An interesting story is that I found one of their projects getting vetoed by the mayor at the end stage of the whole permitting process, and the COO confirmed it saying the past april it was cancelled due to it not getting the county permit after the last junction (phase 3), and they lost $1.5 million in deposits. The deposits were required to show they were serious. Plus a few years of all the work to bring it to that point. The mayor was a republican who had a 2y old anti-abortion image on facebook, so go figure.
The COO liked what I presented but realized we were early and I asked him to be a pilot partner we could build for. He said the pushback he expects when floating it internally is lack of bandwidth. The company was only 25 people large and I believe the main decision maker was the CEO, who founded the company 7y back. He said to send an email proposal.
I did so and a week later he said he will have to decline the pilot because of lack of bandwidth. I did ask for a $20k paid pilot to ensure they had skin in the game. In hindsight I made a key mistake in enterprise sales: I should have asked for a followup call with any other stakeholders. It’s much easier to convince them over a call than an email, and handle any objections.
I also put a 2min vid of a demo I had in it and put it behind a dub.co link tracker. It was never clicked.
Shutting down
Soon after that I kind of lost my stride and focus until I shut down the startup officially in mid jan. I had put 3.5 months of full-time work put into the startup, travelled to 3 energy conferences (snuck into 2 of them simply by walking in).

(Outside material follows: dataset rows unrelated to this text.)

-- ==== Sys2Proof/WellFormed.lean ====
section
/-!
DEFINITION. Well-formed commands: every operand in the range that the spec gives it (R5, R16, R19, R26 to R30, R356).
-/
namespace Sys2Proof

/-- A logical index (R19). -/
def okCore (n : Nat) : Bool := decide (n < 290304)
/-- A region. -/
def okRegion (r : Nat) : Bool := decide (r < 56)
/-- A hub. -/
def okHub (h : Nat) : Bool := decide (h < 4)
/-- A port of the module. -/
def okPort (p : Nat) : Bool := decide (p < 36)
/-- A port of a router: 0 local, 1 N, 2 E, 3 S, 4 W. -/
def okInput (port : Nat) : Bool := decide (port < 5)
/-- A port of a router that has a link: 1 N, 2 E, 3 S, 4 W. -/
def okLinkPort (port : Nat) : Bool := decide (0 < port) && decide (port < 5)
/-- A direction: 0 N, 1 E, 2 S, 3 W. -/
def okDir (d : Nat) : Bool := decide (d < 4)
/-- A local core of a region (R396). -/
def okLocal (l : Nat) : Bool := decide (l < 5184)
/-- An offset in a core control window. -/
def okOffset (off : Nat) : Bool := decide (off < 4096) && decide (off % 4 = 0)
/-- A power domain (R356). -/
def okDomain (d : Nat) : Bool := decide (d < 264)
/-- A clasp. -/
def okClasp (k : Nat) : Bool := decide (k < 16)
/-- An edge port of a hub (R23). -/
def okEdge (h k : Nat) : Bool := decide (k < if h % 2 = 0 then 288 else 252)
/-- A stack of a hub. -/
def okStack (i : Nat) : Bool := decide (i < 4)
/-- A stack of the module. -/
def okStack16 (i : Nat) : Bool := decide (i < 16)
/-- An entry of the table of pending faults (R293). -/
def okFault (i : Nat) : Bool := decide (i < 256)
/-- A channel of a stack. -/
def okChannel (c : Nat) : Bool := decide (c < 32)
/-- A link connector. -/
def okCable (c : Nat) : Bool := decide (c < 12)
/-- A queue pair of the bridge (R334). -/
def okQp (q : Nat) : Bool := decide (q < 4096)
/-- A job slot (R238). -/
def okSlot (slot : Nat) : Bool := decide (slot < 1024)
/-- A member of a group. -/
def okMember (m : Nat) : Bool := decide (m < 32)
/-- A node (R318). -/
def okNode (n : Nat) : Bool := decide (n < 1024)
/-- A flow (R315). -/
def okFlow (f : Nat) : Bool := decide (f < 65536)
/-- Sensors of a unit: a region's nine, or a hub's two and its four stacks (R368). -/
def okUnit (u : Nat) (ts : List (BitVec 16)) : Bool := decide (u < 60) && decide (ts.length = if u < 56 then 9 else 6)
/-- The averages of the 68 rails (R361). -/
def okRails (rails : List (Nat × Nat)) : Bool := decide (rails.length = 68)
/-- The readings of the eight contact pairs (R431). -/
def okContacts (ts : List Nat) : Bool := decide (ts.length = 8)
/-- A device address of 48 bits that names a register word. -/
def okAddr (a : Nat) : Bool := decide (a < 2 ^ 48) && decide (a % 4 = 0)
/-- A payload that a frame can carry (R314). -/
def okFrame (b : List Byte) : Bool := decide (b.length ≤ 9216)
/-- The bytes of a management write: at most 32. -/
def okMctp (b : List Byte) : Bool := decide (b.length ≤ 32)
/-- Who accesses: one of three. -/
def okBy (w : BitVec 2) : Bool := decide (w ≠ 3)
/-- A physical core: region, row, column. -/
def okPhysCore (x : Nat × Nat × Nat) : Bool := decide (x.1 < 56) && decide (x.2.1 < 72) && decide (x.2.2 < 75)
/-- Physical cores. -/
def okPhys (l : List (Nat × Nat × Nat)) : Bool := l.all okPhysCore
/-- Verdicts of testers on a neighbour: a physical core and a direction. -/
def okVerdicts (l : List (Nat × Nat × Nat × Nat)) : Bool :=
  l.all fun x => okPhysCore (x.1, x.2.1, x.2.2.1) && okDir x.2.2.2
/-- A reset domain with its index: a core or a region. -/
def okReset (region : Bool) (i : Nat) : Bool := if region then okRegion i else okCore i
/-- The receiving end of a link: an edge port of a hub, or an input port of a router. -/
def okEnd (hub : Bool) (n k : Nat) : Bool := if hub then okHub n && okEdge n k else okCore n && okLinkPort k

Spent $1k each travelling to the latter 2, flying from Detroit to Austin and then Detroit to Vegas, both in sep. Talked to 50-100 people in the space. 1k LI requests sent, 15 posts made. It was a ride.
But I realized there are 2 other startups in the space, Nira Energy (asshole cofounders who ghost you) and Piq Energy, both with industry cofounders, and I was 2y late to the game. There were only a few tens of customers in the space too because utility scale (20MW+) developers who make solar/wind/battery projects are rare. There’s only a few tens of them out there. It takes a lot of expertise and money ($100-$200M per project) to create these projects, even if energy is sorely needed over the next 20 years. Nira had a couple customers already like Doral, Samsung, Adapture, and so on. I talked to people who worked there that used them. The space was getting saturated and the market is not large in terms of the number of players.
Nira’s pricing was weird, an older anecdote says they charged $40k per region (ISO) and unlimited uses.
A more recent anecdote said they charge $10k per region (7 total) and then $10k per project.
Plus I could not find a transmission engineer cofounder. I targeted about 100 young ones across LI and email and only like 5 responded. Hit 40 over email, should have used email in hindsight exclusively as most don’t use LI actively, but they are all comfortable and lack the entrepenerial spirit. They are in high demand due to the grid expanding so finding a job is easy. People who are comfortable rarely do anything outside of work, so finding someone who is intrisically motivated is very, very rare. Entrepreneurs are 1 in 100.